Greg Geller, Unocal platform’s lead-operator, explained, “The unstable well was taking too much gas to lift. The platform can only supply 20-million standard-cubic-feet per day of compressed gas; this was insufficient to bring all of the wells to full capacity.”

“Stable wells are more productive,” notes Dave Cole, Unocal Alaska oil team-leader. “One well on the platform can make all the (other) wells unstable.”

Risk-free trial

Gross and Hinks’ research convinced them that the trial valve would pose little financial risk and had potential to provide a rapid return on investment. “When I presented the StarPac solution to Unocal, I said that controlling the gas flow on the surface would improve the overall performance of the well, increasing revenue,” says Gross. “I predicted that it would pay for itself in under a month.”

Unocal was promised five benefits in a risk-free trial:

The well would be stabilized;

A 10% increase in total fluid production;

Lift-gas required for the well would decrease 10%;

The valve system would be a very useful analytical tool; and

Control would be easier for the well operators.

The cost of installing StarPac fit within the platform’s budget. After Unocal management agreed, Gross and Hinks began collecting the well’s baseline-performance metrics. After a service-and-maintenance check, the valve was installed.

Initially, StarPac was operated in manual mode to mimic performance of the old, manual choke-valve. Once certain that the valve was offering performance similar to the choke valve, flow rates were altered, and the valve was setup to automatically maintain those rates. Again, performance data was collected and analyzed against the baseline data to determine if the benefits had been achieved.

On target

Performance data compared to baseline data showed most targets were met, says Hinks. “Of the five goals, four were achieved.” While lift-gas usage has remained essentially unchanged—due to the existing well design—the well is now much more stable and is producing more oil. StarPac also has provided a remote status and control tool for well operators and an analytical tool for the production engineers.

“Because we have data in real time, any well problems are much more obvious,” says Geller. “It has allowed us to spot and control potential upsets that we otherwise wouldn’t have found so quickly,” allowing analysis of well status, performance, throughput, and operational efficiency.
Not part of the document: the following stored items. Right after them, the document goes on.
/-- Parity replays, calibration windows, refresh and temperatures. Rests on 13_hbm_and_address_map.md R394, 13_hbm_and_address_map.md R395, 13_hbm_and_address_map.md R396, 13_hbm_and_address_map.md R397, 13_hbm_and_address_map.md R404. -/
def Obligations.HbmChannels : Prop :=
  ∀ s : State,
  (∀ (p : Fin 16) (idx : Nat) (wd : Bool) (l : Line), (s.issuedLines p.val)[idx]? = some l → ptrTag l.ptr = 0 → l.msg = none → l.dead = 0 →
    (wd = true → l.write = true) →
    (l.tries < 4 → ∃ t, exec (.hbmParityReplay p idx wd) s = .next t ∧ t.mem = s.mem ∧ t.sched = s.sched ∧
      t.net = (s.setLine { l with tries := l.tries + 1 }).net ∧
      t.rd F.HBM_PAR_RETRY_COUNT p.val = min (s.rd F.HBM_PAR_RETRY_COUNT p.val + 1) maxCount) ∧
    (4 ≤ l.tries → ∃ t, exec (.hbmParityReplay p idx wd) s = .next t ∧ t.mem = s.mem ∧
      t.rd F.HBM_PAR_FAIL_COUNT p.val = min (s.rd F.HBM_PAR_FAIL_COUNT p.val + 1) maxCount)) ∧
  (∀ ch : Fin 256, (s.rd F.HBM_CH_STAT_PWR ch.val ≠ 2 → s.now % s.calNs = ch.val * s.calNs / 256 →
      ∃ t, exec (.calibrationWindow ch) s = .next t ∧ Sets s t F.HBM_CH_CAL_LAST ch.val 0 (s.now % 2 ^ 64)) ∧
    (s.now % s.calNs ≠ ch.val * s.calNs / 256 → exec (.calibrationWindow ch) s = .next s) ∧
    exec (.hbmRefresh ch) s = .next s) ∧
  (∀ temps : List Nat, ∃ t, exec (.hbmTemperatureRead temps) s = .next t ∧ t.mem = s.mem ∧ t.out = s.out ∧
    ∀ k < 8, t.rd F.HBM_TEMP_TEMP 0 k = nth temps k % 256 ∧
      t.rd F.HBM_TEMP_MAX_TEMP 0 k = max (nth temps k % 256) (s.rd F.HBM_TEMP_MAX_TEMP 0 k) % 256 ∧
      ∀ c < 32, t.rd F.HBM_CH_STAT_REFRESH_X2 (32 * k + c) = if 85 < nth temps k % 256 then 1 else 0)

/-- Channels are powered down and up, and margins measured. Rests on 13_hbm_and_address_map.md R399, 13_hbm_and_address_map.md R401, 13_hbm_and_address_map.md R405, 13_hbm_and_address_map.md R406. -/
def Obligations.HbmPowerAndMargin : Prop :=
  ∀ (s : State) (h : Hdr),
  (∀ group state mask : Nat, s.orderBusy h = false → (List.range 16).any (fun c => hasBit mask c && s.underTest 2 (16 * group + c)) = false →
    s.goes h opHbmPower (firstStatus [failIf (decide (15 < group) || mask == 0 || decide (65535 < mask) || !(state == 0 || state == 2)) 0x280,
        failIf (state == 2 && s.tenantUse group) 0x390]) →
    ∀ cs, cs = s.channelsIn group mask (if state = 2 then 0 else 2) →
    (cs = [] → exec (.hbmPower h group state mask) s =
      .next ((s.start h opHbmPower (some (.hbmPower h group state mask)) [s.now, 0, b2n (state == 0), group]).complete h 0)) ∧
    (cs ≠ [] → exec (.hbmPower h group state mask) s = .next ((s.start h opHbmPower (some (.hbmPower h group state mask))
      [s.now, cs.foldl (fun m c => m + 2 ^ c) 0, b2n (state == 0), group]).setChannels group cs (if state = 2 then 1 else 3)))) ∧
  (∀ group state mask : Nat, s.callStatus h opHbmPower = 0 → s.orderBusy h = true → exec (.hbmPower h group state mask) s = .next s) ∧
  (∀ g, s.powerProg h false = some g →
    (s.writesTo (nth g 3) (nth g 1) = false → exec (.hbmPowerDownDrained h) s =
      .next ((s.setChannels (nth g 3) (s.channelsIn (nth g 3) (nth g 1) 1) 2).powerDone h 0)) ∧
    (s.writesTo (nth g 3) (nth g 1) = true → exec (.hbmPowerDownDrained h) s = .next s) ∧
    (nth g 0 + 100000 ≤ s.now → exec (.hbmPowerDownTimeout h) s =
      .next ((s.setChannels (nth g 3) (s.channelsIn (nth g 3) (nth g 1) 1) 0).complete h 0x313)) ∧
    (s.now < nth g 0 + 100000 → exec (.hbmPowerDownTimeout h) s = .next s)) ∧
  (∀ g, s.powerProg h true = some g → ∃ t, exec (.hbmPowerUpDone h) s = .next t ∧
    (∀ a, nth g 3 * groupBytes ≤ a → a < nth g 3 * groupBytes + groupBytes → mget t.mem.hbm a = memDefault) ∧
    (∀ a, (a < nth g 3 * groupBytes ∨ nth g 3 * groupBytes + groupBytes ≤ a) → mget t.mem.hbm a = mget s.mem.hbm a) ∧
    t.mem.far = s.mem.far ∧ t.mem.shelf = s.mem.shelf) ∧
  (∀ ch kind pattern lo hi dwell out : Nat, s.goes h opHbmMargin
      (firstStatus [failIf (decide (255 < ch) || decide (4 < kind) || decide (2 < pattern) || decide (signedAt hi 16 < signedAt lo 16) ||
          decide (signedAt lo 16 < -(marginRange kind : Int)) || decide ((marginRange kind : Int) < signedAt hi 16) || dwell == 0 ||
          decide (65536 < dwell) || out % 16 != 0) 0x280,
        failIf (ptrTag out != 1) 0x401, failIf (s.tenantUse (ch / 16)) 0x390, failIf (s.rd F.HBM_CH_STAT_PWR ch != 0) 0x312,
        s.ptrStatus h.fn.val 0 out (16 * (signedAt hi 16 - signedAt lo 16 + 1).toNat) true]) →
    s.untranslated h [⟨out, 16 * (signedAt hi 16 - signedAt lo 16 + 1).toNat, true⟩] ∨
      s.translated h [⟨out, 16 * (signedAt hi 16 - signedAt lo 16 + 1).toNat, true⟩] →
    exec (.hbmMargin h ch kind pattern lo hi dwell out) s = .next (s.begun h opHbmMargin (.hbmMargin h ch kind pattern lo hi dwell out)
      [⟨out, 16 * (signedAt hi 16 - signedAt lo 16 + 1).toNat, true⟩])) ∧
  (∀ (h' : Hdr) (ch kind pattern lo hi dwell out : Nat) (points : List (Nat × Bool)), s.runningCmd h = some (.hbmMargin h' ch kind pattern lo hi dwell out) →
    ∃ (u : State) (bs : List Byte) (r : Nat), exec (.hbmMarginComplete h points) s = .next (u.complete h 0 r) ∧ u = s.ptrWrite h.fn.val 0 out bs ∧
      bs.length = 16 * (signedAt hi 16 - signedAt lo 16 + 1).toNat)

/-- The Mower visits, scrubs, patches and re-keys lines, and raw sectors are written and read. Rests on 14_stored_data_integrity.md R415, 14_stored_data_integrity.md R416, 14_stored_data_integrity.md R421, 14_stored_data_integrity.md R422, 14_stored_data_integrity.md R423, 14_stored_data_integrity.md R427, 14_stored_data_integrity.md R428, 14_stored_data_integrity.md R431. -/
def Obligations.TheMower : Prop :=
  ∀ s : State,
  (∀ (g : Fin 16) (errs : List SecErr) (second : List Nat) (l : Nat) (x : Bool) (rest : List (Nat × Bool)), tget [] s.msys.demand [g.val] = (l, x) :: rest →
    s.mowZeroing g.val = false → s.mowCopying g.val = false → ∀ u, (∀ go, s.mowLine g.val 40 [0, g.val, l] go = go u) →
    ∃ t, exec (.mowerDemandVisit g errs second) s = .next t ∧ t.mem.hbm = u.mem.hbm ∧ tget [] t.msys.demand [g.val] = rest ∧
      t.rd F.MOW_STAT_ACTIVITY g.val = mowScrub) ∧
  (∀ (g : Fin 16) (errs : List (Fin 16 × SecErr)) (second : List (Nat × Nat)), s.rd F.MOW_CFG_SCRUB_INTERVAL g.val ≠ 0 → s.mowZeroing g.val = false →
    s.mowCopying g.val = false → s.mowDemanded g.val = false → s.mowRotating g.val = false →
    ∀ u n, n = s.rd F.MOW_STAT_SCRUB_LINE g.val → (∀ go, s.mowLine g.val 640 [1, g.val, n] go = go u) →
    ∃ t, exec (.scrubLine g errs second) s = .next t ∧ t.mem.hbm = u.mem.hbm ∧ (errs = [] → t.mem = u.mem) ∧
      t.rd F.MOW_LINES_COUNT g.val = min (u.rd F.MOW_LINES_COUNT g.val + 16) maxCount ∧
      (n + 1 = channelLines → t.rd F.MOW_STAT_SCRUB_LINE g.val = 0) ∧ (n + 1 < channelLines → t.rd F.MOW_STAT_SCRUB_LINE g.val = n + 1)) ∧
  (∀ (g : Fin 16) (bad : List Nat) (l k : Nat), (s.msys.marked.find? (fun e => e.1.head? == some g.val)).bind (fun e => e.1[1]?) = some l →
    s.mowZeroing g.val = false → ∀ u, (∀ go, (s.mowActivity g.val mowCopy).mowLine g.val 80 [2, g.val, l] go = go u) →
    (List.range 16).find? (fun k => u.patchFree (channelOf (g.val * groupBytes + 512 * l)) k) = some k →
    ∃ t, exec (.linePatch g bad) s = .next t ∧ t.mem.hbm = u.mem.hbm ∧ tget false t.msys.marked [g.val, l] = false ∧
      t.rd F.MOW_PATCH_VALID 0 (patchIdx (channelOf (g.val * groupBytes + 512 * l)) k) = 1 ∧
      t.rd F.MOW_PATCHED_COUNT g.val = min (u.rd F.MOW_PATCHED_COUNT g.val + 1) maxCount) ∧
  (∀ (g : Fin 16) (errs : List SecErr) (second : List Nat) (l : Nat), l = s.rd F.MOW_STAT_P g.val → s.mowRotating g.val = true → l < groupLines →
    s.mowZeroing g.val = false → s.mowCopying g.val = false → s.mowDemanded g.val = false → ∀ u, (∀ go, s.mowLine g.val 80 [3, g.val, l] go = go u) →
    ∃ t, exec (.rekeyLine g errs second) s = .next t ∧ t.mem.hbm = u.mem.hbm ∧ t.rd F.MOW_STAT_P g.val = l + 1 ∧
      t.rd F.MOW_LINES_COUNT g.val = min (u.rd F.MOW_LINES_COUNT g.val + 1) maxCount) ∧
  (∀ h : Hdr, s.goes h opKeyRotate (firstStatus [failIf (h.fn.val == 0 && s.tdiLocked (paddockOf h)) 0x720,
      failIf (s.pdkState (paddockOf h) = pdkFree || s.pdkState (paddockOf h) = pdkHandover || s.pdkState (paddockOf h) = pdkOffline) 0x711,
      failIf (s.mowRotating (paddockOf h)) 0x710]) → ∃ t, exec (.keyRotate h) s = .next t ∧ t.mem = s.mem ∧
    t.rd F.MOW_STAT_ROTATING (paddockOf h) = 1 ∧ t.rd F.MOW_STAT_P (paddockOf h) = 0 ∧ t.rd F.MOW_STAT_ACTIVITY (paddockOf h) = mowRekey ∧
    tget 0 t.msys.keyIds [paddockOf h] = tget 0 s.msys.keyIds [paddockOf h] + 1) ∧
  (∀ g : Fin 16, s.mowRotating g.val = true → s.rd F.MOW_STAT_P g.val = groupLines → s.rd F.MOW_STAT_ACTIVE_SLOT g.val < 2 →
    ∃ t, exec (.rekeyComplete g) s = .next t ∧ t.mem = s.mem ∧ t.rd F.MOW_STAT_ACTIVE_SLOT g.val = 1 - s.rd F.MOW_STAT_ACTIVE_SLOT g.val ∧
      t.rd (keyIdFld (s.rd F.MOW_STAT_ACTIVE_SLOT g.val)) g.val = 0 ∧ t.rd F.MOW_STAT_ROTATING g.val = 0 ∧
      t.rd F.MOW_ROTATIONS_COUNT g.val = min (s.rd F.MOW_ROTATIONS_COUNT g.val + 1) maxCount) ∧
  (∀ g : Fin 16, s.rd F.MOW_STAT_P g.val ≠ groupLines → exec (.rekeyComplete g) s = .next s) ∧
  (∀ (h : Hdr) (ch tline sector check : Nat) (data : List Byte), s.goes h opMemRawWrite (rawStatus s ch tline sector) →
    ∃ t, exec (.memRawWrite h ch tline sector check data) s = .next t ∧ t.mem = s.mem ∧
      t.rawSector ch tline sector = ((data ++ List.replicate 64 0).take 64, check % 2 ^ 32)) ∧
  (∀ (h : Hdr) (ch tline sector out : Nat), s.goes h opMemRawRead (firstStatus [rawStatus s ch tline sector, failIf (out % 16 != 0) 0x291,
      failIf (ptrTag out != 1) 0x401, s.ptrStatus h.fn.val 0 out 144 true]) →
    s.untranslated h [⟨out, 144, true⟩] ∨ s.translated h [⟨out, 144, true⟩] →
    ∀ x, s.rawSector ch tline sector = x → exec (.memRawRead h ch tline sector out) s =
      .next ((((s.begun h opMemRawRead (.memRawRead h ch tline sector out) [⟨out, 144, true⟩]).tick).ptrWrite h.fn.val 0 out (rawRecord x.1 x.2)).complete h 0
        ((sectorOutcome x.1 x.2).1 * 2 ^ 16 + (sectorOutcome x.1 x.2).2 * 2 ^ 24)))

/-- Far requests go out by slots, and a far link is lost, returns or is given up. Rests on 15_far_tier.md R441, 15_far_tier.md R443, 15_far_tier.md R444, 15_far_tier.md R446, 15_far_tier.md R448. -/
def Obligations.FarPorts : Prop :=
  ∀ (s : State) (port : Fin 2),
  (∀ (slot : Fin 64) (write : Bool) (l : Line), slot.val ≠ 0 → s.rd F.FAR_PSTATUS_STATE port.val = 1 →
    (s.farCandidate port.val (nth (s.farInForce port.val).1 slot.val) write = some l →
      ∃ t, exec (.farRequestIssue port slot write) s = .next t ∧ t = s.farSend port.val l ∧ t.mem = s.mem ∧ t.regs = s.regs) ∧
    (s.farCandidate port.val (nth (s.farInForce port.val).1 slot.val) write = none → (s.farInForce port.val).2 = true →
      exec (.farRequestIssue port slot write) s = .next s) ∧
    (s.farCandidate port.val (nth (s.farInForce port.val).1 slot.val) write = none → (s.farInForce port.val).2 = false →
      (List.range 16).findSome? (fun k => s.farCandidate port.val ((tget 0 s.msys.farLast [port.val, b2n write] + k) % 16) write) = some l →
      ∃ t, exec (.farRequestIssue port slot write) s = .next t ∧ t.net = (s.farSend port.val l).net ∧ t.out = (s.farSend port.val l).out ∧
        tget 0 t.msys.farLast [port.val, b2n write] = l.pdk + 1 ∧ t.mem = s.mem)) ∧
  (∀ write : Bool, s.rd F.FAR_PSTATUS_STATE port.val ≠ 1 → ∃ t, exec (.farRequestIssue port 0 write) s = .next t ∧
    t.farInForce port.val = s.farTable port.val ∧ t.mem = s.mem ∧ t.regs = s.regs ∧ t.net = s.net) ∧
  (∃ t, exec (.cxlLinkReplay port) s = .next t ∧ t.rd F.FAR_RETRY_COUNT port.val = min (s.rd F.FAR_RETRY_COUNT port.val + 1) maxCount ∧ t.mem = s.mem) ∧
  (s.rd F.FAR_PSTATUS_STATE port.val ≠ 1 → exec (.farLinkLoss port) s = .next s) ∧
  (s.rd F.FAR_PSTATUS_STATE port.val = 1 → ∃ t, exec (.farLinkLoss port) s = .next t ∧ t.rd F.FAR_PSTATUS_STATE port.val = 2 ∧
    t.rd F.FAR_DOWN_EVT_COUNT port.val = min (s.rd F.FAR_DOWN_EVT_COUNT port.val + 1) maxCount ∧ tget 0 t.msys.farSince [port.val] = s.now) ∧
  (s.rd F.FAR_PSTATUS_STATE port.val = 2 →
    (∃ t, exec (.farLinkReturn port) s = .next t ∧ t.rd F.FAR_PSTATUS_STATE port.val = 1 ∧ hasBit (t.rd F.CLK_STAT_LOCK 0) 7 = true ∧ t.mem = s.mem) ∧
    (∃ t, exec (.farRetrainExhausted port) s = .next t ∧ t.rd F.FAR_PSTATUS_STATE port.val = 3 ∧ t.rd F.FAR_PSTATUS_SPEED port.val = 0 ∧
      t.rd F.FAR_PSTATUS_WIDTH port.val = 0 ∧ OnlyRegs s t [F.FAR_PSTATUS_STATE, F.FAR_PSTATUS_SPEED, F.FAR_PSTATUS_WIDTH])) ∧
  (s.rd F.FAR_PSTATUS_STATE port.val ≠ 2 → exec (.farLinkReturn port) s = .next s ∧ exec (.farRetrainExhausted port) s = .next s) ∧
  (∃ t, exec (.expanderMediaEvent port) s = .next t ∧ t.rd F.FAR_MEDIA_EVT_COUNT port.val = min (s.rd F.FAR_MEDIA_EVT_COUNT port.val + 1) maxCount ∧
    OnlyRegs s t [F.FAR_MEDIA_EVT_COUNT, ovfOf F.FAR_MEDIA_EVT_COUNT])

/-- A flit time sends one flit of the port's slot, and a flit received passes its check or raises a NAK. Rests on 18_pod_link.md R520, 18_pod_link.md R530, 18_pod_link.md R531, 18_pod_link.md R535, 18_pod_link.md R545. -/
def Obligations.LinkFlits : Prop :=
  ∀ (s : State) (port : Fin 12),
  (s.flitsOn port.val = false → exec (.flitSend port) s = .next s) ∧
  (s.flitsOn port.val = true → (s.portOf port.val).slot < 64 → ∃ t, exec (.flitSend port) s = .next t ∧
    (t.portOf port.val).slot = ((s.portOf port.val).slot + 1) % 64) ∧
  (∀ x, s.portOf port.val = x → s.flitsOn port.val = true → x.slot ≠ 0 → x.resume = false → x.flits % 16384 ≠ 0 → x.replay = [] →
    ∀ u, u = s.setPort port.val { x with slot := (x.slot + 1) % 64, flits := x.flits + 1 } →
    ((u.rd F.PLK_STATE_ENCRYPTED port.val = 1 ∧ keyLimit ≤ x.txFlits) ∨ u.pickFlit port.val x.slot = none) →
    ∃ t, exec (.flitSend port) s = .next t ∧ t.mem = s.mem ∧ t.rd F.PLK_FILL_COUNT port.val = min (s.rd F.PLK_FILL_COUNT port.val + 1) maxCount ∧
      ∃ w, t.out = s.out ++ [.link port.val "flit" w]) ∧
  (∀ (header check : Word64) (payload : List Byte) (uncorr : Nat) (spoiled : Bool) (corr : List (Fin 9 × Nat)),
    s.portState port.val ≠ portIdleCode →
    (s.flitsOn port.val = false → exec (.flitReceive port header payload check uncorr spoiled corr) s = .next s) ∧
    (s.flitsOn port.val = true → (s.portOf port.val).nak = false → uncorr = 0 → corr = [] →
      (spoiled = false → s.checkPasses port.val header.toNat payload check.toNat = true →
        exec (.flitReceive port header payload check uncorr spoiled corr) s = .next (s.flitPasses port.val header.toNat payload)) ∧
      (spoiled = true ∨ s.checkPasses port.val header.toNat payload check.toNat = false → s.rd F.PLK_STATE_ENCRYPTED port.val = 0 →
        ∃ t, exec (.flitReceive port header payload check uncorr spoiled corr) s = .next t ∧ t.mem = s.mem ∧ t.out = s.out ∧
          (t.portOf port.val).nak = true ∧ (t.portOf port.val).nakId = ((s.portOf port.val).nakId + 1) % 4 ∧
          t.rd F.PLK_CHECK_FAIL_COUNT port.val = min (s.rd F.PLK_CHECK_FAIL_COUNT port.val + 1) maxCount))) ∧
  ((s.portOf port.val).nak = true → 4096 ≤ (s.portOf port.val).nakWait → ∃ t, exec (.replayWaitTimeout port) s = .next t ∧ t.mem = s.mem ∧ t.regs = s.regs ∧
    (t.portOf port.val).nakWait = 0 ∧ (t.portOf port.val).nakId = ((s.portOf port.val).nakId + 1) % 4 ∧
    ∀ q, q ≠ port.val → t.portOf q = s.portOf q) ∧
  (((s.portOf port.val).nak = false ∨ (s.portOf port.val).nakWait < 4096) → exec (.replayWaitTimeout port) s = .next s)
Based on valve data, mechanical adjustments were made to the well to further improve its performance, explains Geller.

“We bought a valve and got a flow control solution because of the extra features that are integrated into it,” says Hinks, who likes the control and analytic features.

Quick ROI, productivity

Return on investment for the installation was one to two months. According to Cole, overall costs, including installation labor, were under $40,000. Hinks believes the changes to the well, which was producing 340 barrels/day of crude and is now producing 382 barrels, will boost well profitability by 12%.

Other benefits include remote diagnostics-and-control capability.

“Our automation engineer built several screens that allow me to access the system remotely,” says Hinks. “Now, with my computer in the Anchorage office, I can find out how the well is doing.” It saves Unocal about $1,500 for each avoided trip to the platform—comprising Hicks’ expenses for: air travel, a rental car, and helicopter.

Gross says they are evaluating using the valve on additional wells on this and other platforms.

“With oil prices at record highs and a potential fluid-production increase of up to 15% per well, the demonstrated payout of a StarPac application can be measured in weeks,” says Gross.